(RECORDS PROVIDED)
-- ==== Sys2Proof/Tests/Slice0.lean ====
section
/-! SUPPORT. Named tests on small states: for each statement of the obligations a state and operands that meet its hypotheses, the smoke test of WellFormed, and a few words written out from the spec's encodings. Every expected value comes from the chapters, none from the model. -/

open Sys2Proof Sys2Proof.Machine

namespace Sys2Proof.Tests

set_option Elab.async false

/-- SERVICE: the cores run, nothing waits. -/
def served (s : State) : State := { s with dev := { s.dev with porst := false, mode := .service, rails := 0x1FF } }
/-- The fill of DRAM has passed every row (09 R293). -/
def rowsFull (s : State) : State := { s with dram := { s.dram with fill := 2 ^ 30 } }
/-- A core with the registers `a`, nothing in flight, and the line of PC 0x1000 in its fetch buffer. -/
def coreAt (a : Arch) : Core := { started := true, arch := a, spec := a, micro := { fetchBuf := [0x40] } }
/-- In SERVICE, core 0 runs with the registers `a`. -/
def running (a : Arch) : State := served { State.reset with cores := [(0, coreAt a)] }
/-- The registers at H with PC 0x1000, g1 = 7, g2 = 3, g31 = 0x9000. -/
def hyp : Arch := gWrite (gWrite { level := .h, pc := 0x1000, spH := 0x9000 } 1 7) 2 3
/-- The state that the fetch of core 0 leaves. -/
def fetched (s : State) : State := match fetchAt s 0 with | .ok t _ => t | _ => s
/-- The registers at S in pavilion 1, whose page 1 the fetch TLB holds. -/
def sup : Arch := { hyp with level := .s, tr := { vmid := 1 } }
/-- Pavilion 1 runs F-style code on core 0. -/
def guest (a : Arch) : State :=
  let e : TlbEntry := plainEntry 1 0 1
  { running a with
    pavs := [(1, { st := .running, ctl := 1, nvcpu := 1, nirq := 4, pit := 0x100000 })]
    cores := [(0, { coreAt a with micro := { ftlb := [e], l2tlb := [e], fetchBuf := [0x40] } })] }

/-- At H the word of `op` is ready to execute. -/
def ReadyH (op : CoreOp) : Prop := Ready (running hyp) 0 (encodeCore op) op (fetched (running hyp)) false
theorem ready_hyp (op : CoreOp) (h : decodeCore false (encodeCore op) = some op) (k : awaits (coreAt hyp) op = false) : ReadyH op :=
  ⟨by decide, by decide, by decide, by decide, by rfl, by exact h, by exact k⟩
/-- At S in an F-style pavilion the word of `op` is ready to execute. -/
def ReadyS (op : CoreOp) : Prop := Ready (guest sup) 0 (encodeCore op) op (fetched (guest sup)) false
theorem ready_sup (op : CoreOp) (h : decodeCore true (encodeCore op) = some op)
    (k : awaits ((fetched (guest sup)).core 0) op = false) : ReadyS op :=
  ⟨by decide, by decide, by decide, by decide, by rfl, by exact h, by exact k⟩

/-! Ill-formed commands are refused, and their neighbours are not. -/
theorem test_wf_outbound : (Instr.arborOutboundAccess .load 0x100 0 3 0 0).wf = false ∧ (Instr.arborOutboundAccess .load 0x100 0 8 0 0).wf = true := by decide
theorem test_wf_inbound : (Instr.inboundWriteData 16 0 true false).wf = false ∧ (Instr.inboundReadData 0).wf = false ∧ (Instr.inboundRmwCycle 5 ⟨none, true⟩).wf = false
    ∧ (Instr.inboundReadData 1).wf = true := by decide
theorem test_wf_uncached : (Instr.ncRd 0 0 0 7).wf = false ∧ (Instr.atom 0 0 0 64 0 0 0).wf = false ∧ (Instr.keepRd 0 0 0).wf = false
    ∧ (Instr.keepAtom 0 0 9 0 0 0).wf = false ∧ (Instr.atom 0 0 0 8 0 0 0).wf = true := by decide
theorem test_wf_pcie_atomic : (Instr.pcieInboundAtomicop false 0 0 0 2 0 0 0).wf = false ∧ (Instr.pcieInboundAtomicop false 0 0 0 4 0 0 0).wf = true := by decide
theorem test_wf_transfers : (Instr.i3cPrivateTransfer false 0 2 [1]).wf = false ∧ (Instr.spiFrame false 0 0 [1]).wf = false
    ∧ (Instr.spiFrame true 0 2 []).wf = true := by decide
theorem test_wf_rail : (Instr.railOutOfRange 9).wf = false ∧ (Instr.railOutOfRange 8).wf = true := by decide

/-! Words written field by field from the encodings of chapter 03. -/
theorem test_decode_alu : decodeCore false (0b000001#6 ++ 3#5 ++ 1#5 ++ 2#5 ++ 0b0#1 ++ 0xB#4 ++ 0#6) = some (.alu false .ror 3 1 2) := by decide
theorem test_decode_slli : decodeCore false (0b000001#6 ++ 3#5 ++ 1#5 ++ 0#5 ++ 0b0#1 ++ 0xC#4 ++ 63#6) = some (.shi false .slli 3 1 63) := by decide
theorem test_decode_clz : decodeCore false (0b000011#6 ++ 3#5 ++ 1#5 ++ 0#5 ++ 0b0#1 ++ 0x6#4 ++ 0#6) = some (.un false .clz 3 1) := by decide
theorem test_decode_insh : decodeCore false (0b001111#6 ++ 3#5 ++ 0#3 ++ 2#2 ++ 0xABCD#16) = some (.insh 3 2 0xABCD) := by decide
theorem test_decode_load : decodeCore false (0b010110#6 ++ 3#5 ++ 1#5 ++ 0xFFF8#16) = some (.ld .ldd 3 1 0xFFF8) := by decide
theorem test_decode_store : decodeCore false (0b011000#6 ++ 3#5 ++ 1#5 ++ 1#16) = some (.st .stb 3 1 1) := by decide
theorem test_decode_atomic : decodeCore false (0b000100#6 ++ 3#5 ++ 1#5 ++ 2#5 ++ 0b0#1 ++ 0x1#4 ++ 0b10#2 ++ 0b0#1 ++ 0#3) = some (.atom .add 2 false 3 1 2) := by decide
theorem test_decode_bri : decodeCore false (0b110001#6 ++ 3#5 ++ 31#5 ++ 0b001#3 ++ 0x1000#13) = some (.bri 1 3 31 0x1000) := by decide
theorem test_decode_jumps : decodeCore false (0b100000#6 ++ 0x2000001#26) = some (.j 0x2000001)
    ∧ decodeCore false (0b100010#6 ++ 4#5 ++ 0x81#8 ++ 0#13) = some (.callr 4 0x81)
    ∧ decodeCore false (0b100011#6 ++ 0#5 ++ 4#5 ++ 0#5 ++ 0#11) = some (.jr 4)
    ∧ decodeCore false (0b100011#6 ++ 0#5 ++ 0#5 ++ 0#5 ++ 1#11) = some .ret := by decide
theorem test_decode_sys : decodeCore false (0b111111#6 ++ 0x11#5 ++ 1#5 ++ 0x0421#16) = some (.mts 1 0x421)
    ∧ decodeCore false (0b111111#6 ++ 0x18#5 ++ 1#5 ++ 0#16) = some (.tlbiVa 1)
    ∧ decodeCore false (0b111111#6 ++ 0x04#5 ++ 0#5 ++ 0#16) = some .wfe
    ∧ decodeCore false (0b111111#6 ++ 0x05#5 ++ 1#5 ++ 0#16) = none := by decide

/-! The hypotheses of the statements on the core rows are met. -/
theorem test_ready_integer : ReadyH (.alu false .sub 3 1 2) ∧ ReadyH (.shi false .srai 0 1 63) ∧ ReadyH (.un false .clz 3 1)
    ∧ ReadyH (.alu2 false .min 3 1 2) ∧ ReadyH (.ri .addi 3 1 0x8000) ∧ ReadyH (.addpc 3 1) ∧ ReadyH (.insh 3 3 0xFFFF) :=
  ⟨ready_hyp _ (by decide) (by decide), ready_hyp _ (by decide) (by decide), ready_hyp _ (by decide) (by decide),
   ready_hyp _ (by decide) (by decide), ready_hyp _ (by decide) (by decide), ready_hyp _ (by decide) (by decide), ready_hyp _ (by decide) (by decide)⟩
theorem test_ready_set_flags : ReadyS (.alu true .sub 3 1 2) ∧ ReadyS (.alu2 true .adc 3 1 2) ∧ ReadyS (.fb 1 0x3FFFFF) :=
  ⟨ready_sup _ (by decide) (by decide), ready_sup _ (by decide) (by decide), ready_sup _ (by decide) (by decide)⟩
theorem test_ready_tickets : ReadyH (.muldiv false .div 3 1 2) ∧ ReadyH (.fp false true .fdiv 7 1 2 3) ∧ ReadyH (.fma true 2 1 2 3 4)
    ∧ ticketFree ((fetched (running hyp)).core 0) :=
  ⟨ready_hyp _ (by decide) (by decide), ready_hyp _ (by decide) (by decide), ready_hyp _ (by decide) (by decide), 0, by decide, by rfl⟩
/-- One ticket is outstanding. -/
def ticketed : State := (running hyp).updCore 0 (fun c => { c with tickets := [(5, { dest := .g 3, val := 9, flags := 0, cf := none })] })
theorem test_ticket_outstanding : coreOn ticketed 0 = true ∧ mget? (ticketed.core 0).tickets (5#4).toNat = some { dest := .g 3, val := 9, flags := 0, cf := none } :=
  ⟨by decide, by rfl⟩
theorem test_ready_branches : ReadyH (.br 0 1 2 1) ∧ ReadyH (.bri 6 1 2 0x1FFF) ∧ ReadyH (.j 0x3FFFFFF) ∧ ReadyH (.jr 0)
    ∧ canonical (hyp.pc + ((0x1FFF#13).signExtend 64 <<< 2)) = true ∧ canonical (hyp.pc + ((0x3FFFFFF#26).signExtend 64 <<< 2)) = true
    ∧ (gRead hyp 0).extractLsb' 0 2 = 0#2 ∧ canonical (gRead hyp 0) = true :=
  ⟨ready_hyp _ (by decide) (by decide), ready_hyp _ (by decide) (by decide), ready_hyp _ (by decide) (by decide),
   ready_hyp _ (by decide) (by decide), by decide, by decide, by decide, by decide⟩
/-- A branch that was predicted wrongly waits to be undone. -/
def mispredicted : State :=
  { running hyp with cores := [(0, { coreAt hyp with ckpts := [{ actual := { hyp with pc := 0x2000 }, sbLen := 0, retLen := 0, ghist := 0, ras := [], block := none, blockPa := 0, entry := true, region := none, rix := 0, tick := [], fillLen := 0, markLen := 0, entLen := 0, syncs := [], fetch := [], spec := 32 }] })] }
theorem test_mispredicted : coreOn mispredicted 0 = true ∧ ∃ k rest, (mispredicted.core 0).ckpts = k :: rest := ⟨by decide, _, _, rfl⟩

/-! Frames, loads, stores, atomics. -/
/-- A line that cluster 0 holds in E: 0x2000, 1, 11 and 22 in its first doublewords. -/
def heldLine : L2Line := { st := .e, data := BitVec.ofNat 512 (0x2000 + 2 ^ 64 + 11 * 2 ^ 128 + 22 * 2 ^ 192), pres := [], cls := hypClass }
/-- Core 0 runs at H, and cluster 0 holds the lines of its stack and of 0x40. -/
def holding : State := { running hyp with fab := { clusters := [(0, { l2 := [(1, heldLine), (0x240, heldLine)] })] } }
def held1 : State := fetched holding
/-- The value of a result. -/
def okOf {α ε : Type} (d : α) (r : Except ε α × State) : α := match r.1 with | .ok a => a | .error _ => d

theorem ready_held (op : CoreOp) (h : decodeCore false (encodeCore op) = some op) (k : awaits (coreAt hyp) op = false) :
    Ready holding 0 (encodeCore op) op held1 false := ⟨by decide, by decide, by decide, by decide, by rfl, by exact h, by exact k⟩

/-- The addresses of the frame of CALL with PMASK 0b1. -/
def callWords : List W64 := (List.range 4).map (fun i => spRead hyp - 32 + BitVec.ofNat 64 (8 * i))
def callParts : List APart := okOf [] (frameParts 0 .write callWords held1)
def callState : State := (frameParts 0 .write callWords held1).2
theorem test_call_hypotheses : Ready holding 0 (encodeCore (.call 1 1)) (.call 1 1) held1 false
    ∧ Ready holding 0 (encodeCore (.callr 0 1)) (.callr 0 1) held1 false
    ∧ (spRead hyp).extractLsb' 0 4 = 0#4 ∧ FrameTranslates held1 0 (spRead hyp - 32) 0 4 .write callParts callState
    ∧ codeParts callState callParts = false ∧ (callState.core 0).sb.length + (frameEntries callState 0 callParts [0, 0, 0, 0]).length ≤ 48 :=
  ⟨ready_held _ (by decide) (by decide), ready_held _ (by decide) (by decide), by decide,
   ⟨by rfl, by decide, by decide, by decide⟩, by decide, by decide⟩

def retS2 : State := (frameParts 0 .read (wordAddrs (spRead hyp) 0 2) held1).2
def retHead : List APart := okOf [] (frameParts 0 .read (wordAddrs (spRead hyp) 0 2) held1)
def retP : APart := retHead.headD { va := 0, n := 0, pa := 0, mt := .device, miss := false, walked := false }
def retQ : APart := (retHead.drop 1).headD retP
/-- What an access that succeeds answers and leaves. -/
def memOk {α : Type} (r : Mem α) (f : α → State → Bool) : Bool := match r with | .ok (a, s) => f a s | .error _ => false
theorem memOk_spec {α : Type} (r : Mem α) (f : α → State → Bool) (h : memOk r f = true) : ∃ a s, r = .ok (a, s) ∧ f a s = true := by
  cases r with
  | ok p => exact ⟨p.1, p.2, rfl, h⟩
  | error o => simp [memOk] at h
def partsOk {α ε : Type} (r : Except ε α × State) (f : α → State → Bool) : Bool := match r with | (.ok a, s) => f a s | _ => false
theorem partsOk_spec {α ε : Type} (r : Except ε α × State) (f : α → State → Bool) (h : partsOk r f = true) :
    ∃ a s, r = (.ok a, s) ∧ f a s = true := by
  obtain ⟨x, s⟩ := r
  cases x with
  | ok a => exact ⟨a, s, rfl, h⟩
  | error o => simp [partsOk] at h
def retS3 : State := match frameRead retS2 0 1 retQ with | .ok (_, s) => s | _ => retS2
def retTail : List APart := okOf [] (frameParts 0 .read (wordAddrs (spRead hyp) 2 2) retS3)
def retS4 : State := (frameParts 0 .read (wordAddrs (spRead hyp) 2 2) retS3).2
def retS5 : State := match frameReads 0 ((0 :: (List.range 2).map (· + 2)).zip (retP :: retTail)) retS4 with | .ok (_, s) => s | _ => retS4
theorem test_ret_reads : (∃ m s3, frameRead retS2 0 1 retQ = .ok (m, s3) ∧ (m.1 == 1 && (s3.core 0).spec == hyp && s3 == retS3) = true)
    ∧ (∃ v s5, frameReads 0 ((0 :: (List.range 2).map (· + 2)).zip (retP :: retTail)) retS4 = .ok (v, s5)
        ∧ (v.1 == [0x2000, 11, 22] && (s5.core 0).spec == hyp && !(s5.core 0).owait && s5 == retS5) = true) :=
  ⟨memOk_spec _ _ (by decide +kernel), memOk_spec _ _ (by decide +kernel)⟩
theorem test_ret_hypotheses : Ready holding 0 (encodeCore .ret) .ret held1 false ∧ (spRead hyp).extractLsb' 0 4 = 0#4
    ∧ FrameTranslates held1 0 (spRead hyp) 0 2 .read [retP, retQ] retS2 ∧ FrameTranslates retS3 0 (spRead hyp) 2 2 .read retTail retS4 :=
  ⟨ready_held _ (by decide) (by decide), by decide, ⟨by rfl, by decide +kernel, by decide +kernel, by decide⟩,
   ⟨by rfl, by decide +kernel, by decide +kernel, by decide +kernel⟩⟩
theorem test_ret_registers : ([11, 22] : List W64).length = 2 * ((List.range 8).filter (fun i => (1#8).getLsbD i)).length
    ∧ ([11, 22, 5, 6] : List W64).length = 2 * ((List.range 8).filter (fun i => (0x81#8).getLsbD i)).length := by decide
(End RECORDS PROVIDED)
> EXERCISE DIRECTIONS
Print, from the entries above, the line with "def retS2 : State", the line with "cases r with" and all lines between them, exactly and with nothing else.

> WRITTEN ANSWER
def retS2 : State := (frameParts 0 .read (wordAddrs (spRead hyp) 0 2) held1).2
def retHead : List APart := okOf [] (frameParts 0 .read (wordAddrs (spRead hyp) 0 2) held1)
def retP : APart := retHead.headD { va := 0, n := 0, pa := 0, mt := .device, miss := false, walked := false }
def retQ : APart := (retHead.drop 1).headD retP
/-- What an access that succeeds answers and leaves. -/
def memOk {α : Type} (r : Mem α) (f : α → State → Bool) : Bool := match r with | .ok (a, s) => f a s | .error _ => false
theorem memOk_spec {α : Type} (r : Mem α) (f : α → State → Bool) (h : memOk r f = true) : ∃ a s, r = .ok (a, s) ∧ f a s = true := by
  cases r with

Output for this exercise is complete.